Reproduce exactly, and only, the lines running from the start of the entries below to the line containing "andReg (x y : VReg)".

- Opening Delimiter -

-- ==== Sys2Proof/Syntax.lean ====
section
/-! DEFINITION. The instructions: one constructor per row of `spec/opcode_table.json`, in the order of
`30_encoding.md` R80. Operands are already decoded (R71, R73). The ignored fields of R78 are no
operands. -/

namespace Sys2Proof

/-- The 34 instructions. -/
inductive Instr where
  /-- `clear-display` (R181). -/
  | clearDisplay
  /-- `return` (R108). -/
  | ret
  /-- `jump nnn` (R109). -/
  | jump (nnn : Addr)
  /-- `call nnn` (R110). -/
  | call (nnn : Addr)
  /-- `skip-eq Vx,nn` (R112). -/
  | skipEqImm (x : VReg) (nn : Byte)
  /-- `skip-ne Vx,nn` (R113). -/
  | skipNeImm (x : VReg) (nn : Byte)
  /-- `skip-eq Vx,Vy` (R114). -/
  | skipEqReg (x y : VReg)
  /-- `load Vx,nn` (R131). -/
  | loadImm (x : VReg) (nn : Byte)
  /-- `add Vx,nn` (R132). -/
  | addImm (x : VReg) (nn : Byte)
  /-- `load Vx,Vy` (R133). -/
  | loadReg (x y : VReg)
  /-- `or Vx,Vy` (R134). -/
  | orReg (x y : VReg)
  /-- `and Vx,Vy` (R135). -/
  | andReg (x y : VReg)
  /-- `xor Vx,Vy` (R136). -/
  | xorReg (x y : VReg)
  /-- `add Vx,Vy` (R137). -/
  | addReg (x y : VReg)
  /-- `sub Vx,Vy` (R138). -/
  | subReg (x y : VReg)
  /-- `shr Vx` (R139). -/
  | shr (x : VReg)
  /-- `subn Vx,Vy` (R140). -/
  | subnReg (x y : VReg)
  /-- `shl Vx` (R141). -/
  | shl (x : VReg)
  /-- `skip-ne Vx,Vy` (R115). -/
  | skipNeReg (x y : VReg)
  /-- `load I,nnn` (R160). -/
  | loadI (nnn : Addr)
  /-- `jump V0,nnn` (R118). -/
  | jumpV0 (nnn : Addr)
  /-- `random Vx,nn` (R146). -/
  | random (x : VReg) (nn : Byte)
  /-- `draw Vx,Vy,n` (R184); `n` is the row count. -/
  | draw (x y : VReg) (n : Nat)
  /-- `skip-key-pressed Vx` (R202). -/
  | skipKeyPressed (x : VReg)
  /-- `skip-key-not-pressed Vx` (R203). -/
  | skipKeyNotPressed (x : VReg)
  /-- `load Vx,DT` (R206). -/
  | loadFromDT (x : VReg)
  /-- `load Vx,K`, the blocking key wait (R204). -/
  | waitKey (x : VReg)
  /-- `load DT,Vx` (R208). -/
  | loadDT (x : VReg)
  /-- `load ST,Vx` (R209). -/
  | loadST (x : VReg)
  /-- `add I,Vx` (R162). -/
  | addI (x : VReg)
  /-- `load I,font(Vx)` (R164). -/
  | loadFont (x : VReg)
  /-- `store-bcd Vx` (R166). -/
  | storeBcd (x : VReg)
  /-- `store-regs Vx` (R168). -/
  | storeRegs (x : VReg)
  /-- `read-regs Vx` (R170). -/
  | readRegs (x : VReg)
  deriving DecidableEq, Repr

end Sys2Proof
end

- Closing Delimiter -

- _Response to this exercise_
-- ==== Sys2Proof/Syntax.lean ====
section
/-! DEFINITION. The instructions: one constructor per row of `spec/opcode_table.json`, in the order of
`30_encoding.md` R80. Operands are already decoded (R71, R73). The ignored fields of R78 are no
operands. -/

namespace Sys2Proof

/-- The 34 instructions. -/
inductive Instr where
  /-- `clear-display` (R181). -/
  | clearDisplay
  /-- `return` (R108). -/
  | ret
  /-- `jump nnn` (R109). -/
  | jump (nnn : Addr)
  /-- `call nnn` (R110). -/
  | call (nnn : Addr)
  /-- `skip-eq Vx,nn` (R112). -/
  | skipEqImm (x : VReg) (nn : Byte)
  /-- `skip-ne Vx,nn` (R113). -/
  | skipNeImm (x : VReg) (nn : Byte)
  /-- `skip-eq Vx,Vy` (R114). -/
  | skipEqReg (x y : VReg)
  /-- `load Vx,nn` (R131). -/
  | loadImm (x : VReg) (nn : Byte)
  /-- `add Vx,nn` (R132). -/
  | addImm (x : VReg) (nn : Byte)
  /-- `load Vx,Vy` (R133). -/
  | loadReg (x y : VReg)
  /-- `or Vx,Vy` (R134). -/
  | orReg (x y : VReg)
  /-- `and Vx,Vy` (R135). -/
  | andReg (x y : VReg)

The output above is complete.